パルマは登場人物の心情に忠実に振付けているようで、空間の中で次第に変化する二人の立ち位置や全身から溢れる表情など、戸惑いながらも少しずつ近づいていく二人の情感がダイレクトに伝わってくる。特に前半、祈るように胸の前で手を合わせてから急激に走りだす二人の心躍るようなダンスは、彼と彼女が恋に落ちた瞬間を見事に表現。酒井の清楚な美しさと対照的な風間のちょっとアバンギャルドな雰囲気は、二人の住む世界の違いを瞬時に感じさせて印象的だった。

「ロミオとジュリエット」よりバルコニーのパ・ドゥ・ドゥ 酒井はな、風間自然

「ロミオとジュリエット」より
バルコニーのパ・ドゥ・ドゥ 酒井はな、風間自然
撮影/瀬戸秀美

「ロミオとジュリエット」よりバルコニーのパ・ドゥ・ドゥ 酒井はな、風間自然

「ロミオとジュリエット」より
バルコニーのパ・ドゥ・ドゥ 酒井はな、風間自然

フィナーレを飾ったのは、2015年初演の韓国のホ・ヨンスンによる『The edge of the circle』。 日本の第一線で活躍するダンサーたち、新国立劇場出身の八幡顕光、宝満直也や、元Noismの辻本知彦、梶田留以、飯田莉奈子などのプロフェッショナルなカンパニー出身の10名のダンサーのために再振付された。ヨンスンにとっては日本初上演作品となった。
タイトルはまるで謎解きのよう。円にはないと思われている角、しかし彼女は強烈な個性(エッジ)を持つ人が集まることによって一つの円ができると語る。その思想は個の集うコミュニティの成り立ちをも思い起こさせる。

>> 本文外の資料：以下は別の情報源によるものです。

@[simp] theorem shrFollow_frame (s : State) :
    (shrFollow s).prf = s.prf ∧ (shrFollow s).ramp = s.ramp ∧ (shrFollow s).lck = s.lck ∧
    (shrFollow s).tms = s.tms ∧ (shrFollow s).reg = s.reg ∧ (shrFollow s).drv = s.drv ∧ (shrFollow s).ptb = s.ptb ∧
    (shrFollow s).prt = s.prt ∧ (shrFollow s).alk = s.alk ∧ (shrFollow s).pending = s.pending ∧
    (shrFollow s).draws = s.draws ∧ (shrFollow s).cyc.phase = s.cyc.phase ∧
    (shrFollow s).cyc.abortPending = s.cyc.abortPending ∧ (shrFollow s).bli.attempt = s.bli.attempt ∧
    (shrFollow s).bli.output = s.bli.output ∧ (shrFollow s).bli.frame = s.bli.frame ∧
    (shrFollow s).bli.errors = s.bli.errors ∧ (shrFollow s).bli.unreliable = s.bli.unreliable ∧
    (shrFollow s).bli.lineHeld = s.bli.lineHeld ∧ (shrFollow s).bli.txStuck = s.bli.txStuck ∧
    (shrFollow s).bli.numberConflict = s.bli.numberConflict ∧ (shrFollow s).bli.silent = s.bli.silent ∧
    (shrFollow s).bli.periodTimer = s.bli.periodTimer ∧ (shrFollow s).bli.departureTimer = s.bli.departureTimer ∧
    (shrFollow s).shr.state = s.shr.state ∧ (shrFollow s).shr.listenTimer = s.shr.listenTimer ∧
    (shrFollow s).shr.causes = s.shr.causes ∧ (shrFollow s).shr.solo = s.shr.solo ∧
    (shrFollow s).shr.wo = s.shr.wo ∧ (shrFollow s).shr.co = s.shr.co ∧ (shrFollow s).shr.claim = s.shr.claim ∧
    (shrFollow s).shr.claimTimer = s.shr.claimTimer ∧ (shrFollow s).shr.sums = s.shr.sums ∧
    (shrFollow s).shr.slot = s.shr.slot ∧ (shrFollow s).shr.request = s.shr.request ∧
    (shrFollow s).shr.valve = s.shr.valve := by
  simp only [shrFollow]
  repeat' split
  all_goals simp

@[simp] theorem shrLower_frame (s : State) :
    (shrLower s).prf = s.prf ∧ (shrLower s).ramp = s.ramp ∧ (shrLower s).lck = s.lck ∧ (shrLower s).tms = s.tms ∧
    (shrLower s).reg = s.reg ∧ (shrLower s).drv = s.drv ∧ (shrLower s).ptb = s.ptb ∧ (shrLower s).prt = s.prt ∧
    (shrLower s).alk = s.alk ∧ (shrLower s).pending = s.pending ∧ (shrLower s).draws = s.draws ∧
    (shrLower s).cyc.phase = s.cyc.phase ∧ (shrLower s).cyc.abortPending = s.cyc.abortPending ∧
    (shrLower s).bli.attempt = s.bli.attempt ∧ (shrLower s).bli.output = s.bli.output ∧
    (shrLower s).bli.frame = s.bli.frame ∧ (shrLower s).bli.errors = s.bli.errors ∧
    (shrLower s).bli.unreliable = s.bli.unreliable ∧ (shrLower s).bli.lineHeld = s.bli.lineHeld ∧
    (shrLower s).bli.txStuck = s.bli.txStuck ∧ (shrLower s).bli.numberConflict = s.bli.numberConflict ∧
    (shrLower s).bli.silent = s.bli.silent ∧ (shrLower s).bli.periodTimer = s.bli.periodTimer ∧
    (shrLower s).bli.departureTimer = s.bli.departureTimer ∧ (shrLower s).shr.state = s.shr.state ∧
    (shrLower s).shr.listenTimer = s.shr.listenTimer ∧ (shrLower s).shr.causes = s.shr.causes ∧
    (shrLower s).shr.solo = s.shr.solo ∧ (shrLower s).shr.wo = s.shr.wo ∧ (shrLower s).shr.co = s.shr.co ∧
    (shrLower s).shr.claim = s.shr.claim ∧ (shrLower s).shr.claimTimer = s.shr.claimTimer ∧
    (shrLower s).shr.sums = s.shr.sums ∧ (shrLower s).shr.slot = s.shr.slot ∧
    (shrLower s).shr.request = s.shr.request ∧ (shrLower s).shr.valve = s.shr.valve := by
  simp only [shrLower]
  repeat' split
  all_goals simp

「The edge of the circle」辻本知彦

「The edge of the circle」辻本知彦
撮影/瀬戸秀美

幕開けは暗転、薄っすらと舞台中央に円形の明かりが灯る。グレーの上着に短パンといった体のラインが浮き立つ衣装のダンサーたちの歩みが見えてくるや、中央最前列の女性ダンサーがひとり踊り始める。儀式のようなこの飯田莉奈子のシンプルかつ強い動きに応答するかのように、男女のカップルが集団の中から少しずつ離れていき、それぞれの身体で会話を始める。その対話はバレエアカデミックの技法をベースにした動きを中心に構成されており、宙に向かって高く足を挙げたり、頭の上まで抱えるリフトなど一目でわかる難しい技術が多い。さらになるほどウィリアム・フォーサイスの洗礼を受けたヨンスンらしく、バレエを拡張したオフバランスやコンタクトなど、高度なコンテンポラリーのテクニックも要求される振付だ。

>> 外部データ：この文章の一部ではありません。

@[simp] theorem lckUnlockJam_frame (s : State) :
    (lckUnlockJam s).prf = s.prf ∧ (lckUnlockJam s).tms = s.tms ∧ (lckUnlockJam s).ptb = s.ptb ∧
    (lckUnlockJam s).pending = s.pending ∧ (lckUnlockJam s).draws = s.draws ∧
    (lckUnlockJam s).ramp.segIndex = s.ramp.segIndex ∧ (lckUnlockJam s).ramp.sp = s.ramp.sp ∧
    (lckUnlockJam s).ramp.holdTimer = s.ramp.holdTimer ∧ (lckUnlockJam s).ramp.segTimer = s.ramp.segTimer ∧
    (lckUnlockJam s).ramp.slotWait = s.ramp.slotWait ∧ (lckUnlockJam s).lck.startUp = s.lck.startUp ∧
    (lckUnlockJam s).lck.door = s.lck.door ∧ (lckUnlockJam s).lck.latch = s.lck.latch ∧
    (lckUnlockJam s).lck.testPass = s.lck.testPass ∧ (lckUnlockJam s).reg.limited = s.reg.limited ∧
    (lckUnlockJam s).drv.state = s.drv.state ∧ (lckUnlockJam s).drv.window = s.drv.window ∧
    (lckUnlockJam s).drv.limited = s.drv.limited ∧ (lckUnlockJam s).drv.last = s.drv.last ∧
    (lckUnlockJam s).drv.overPresent = s.drv.overPresent ∧ (lckUnlockJam s).drv.stuckPresent = s.drv.stuckPresent ∧
    (lckUnlockJam s).bli.attempt = s.bli.attempt ∧ (lckUnlockJam s).bli.output = s.bli.output ∧
    (lckUnlockJam s).bli.frame = s.bli.frame ∧ (lckUnlockJam s).bli.errors = s.bli.errors ∧
    (lckUnlockJam s).bli.unreliable = s.bli.unreliable ∧ (lckUnlockJam s).bli.lineHeld = s.bli.lineHeld ∧
    (lckUnlockJam s).bli.txStuck = s.bli.txStuck ∧ (lckUnlockJam s).bli.numberConflict = s.bli.numberConflict ∧
    (lckUnlockJam s).bli.silent = s.bli.silent ∧ (lckUnlockJam s).bli.periodTimer = s.bli.periodTimer ∧
    (lckUnlockJam s).bli.departureTimer = s.bli.departureTimer ∧ (lckUnlockJam s).shr.state = s.shr.state ∧
    (lckUnlockJam s).shr.listenTimer = s.shr.listenTimer ∧ (lckUnlockJam s).shr.causes = s.shr.causes ∧
    (lckUnlockJam s).shr.solo = s.shr.solo ∧ (lckUnlockJam s).shr.sums = s.shr.sums ∧
    (lckUnlockJam s).prt.blindRunning = s.prt.blindRunning ∧ (lckUnlockJam s).prt.blindCount = s.prt.blindCount ∧
    (lckUnlockJam s).prt.secondMs = s.prt.secondMs ∧ (lckUnlockJam s).alk.items = s.alk.items ∧
    (lckUnlockJam s).alk.committed = s.alk.committed ∧ (lckUnlockJam s).alk.seconds = s.alk.seconds ∧
    (lckUnlockJam s).alk.resetPending = s.alk.resetPending ∧ (lckUnlockJam s).alk.link = s.alk.link := by
  simp [lckUnlockJam]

「The edge of the circle」宝満直也 飯田利奈子

「The edge of the circle」宝満直也 飯田利奈子
撮影/瀬戸秀美

タイトルを強調するかのごとく、舞台床には円形のあるいはエッジの効いた角形の照明が映し出される。この明かりに導かれるように移動しながら男女は関係を継続し、それぞれの物語を紡ぎだす。ハイライトとなるのは、マックス・リヒターによる『四季』(ヴィヴァルディの原曲を再構成)に触発されるように全員でいっせいに舞う迫力あるアンサンブルだ。前後に肩で息をするように身体を動かしたり、床を叩くなど、空間を震わせるような印象的な動きと瞬発的かつ連綿と連なる振付が空間を支配する。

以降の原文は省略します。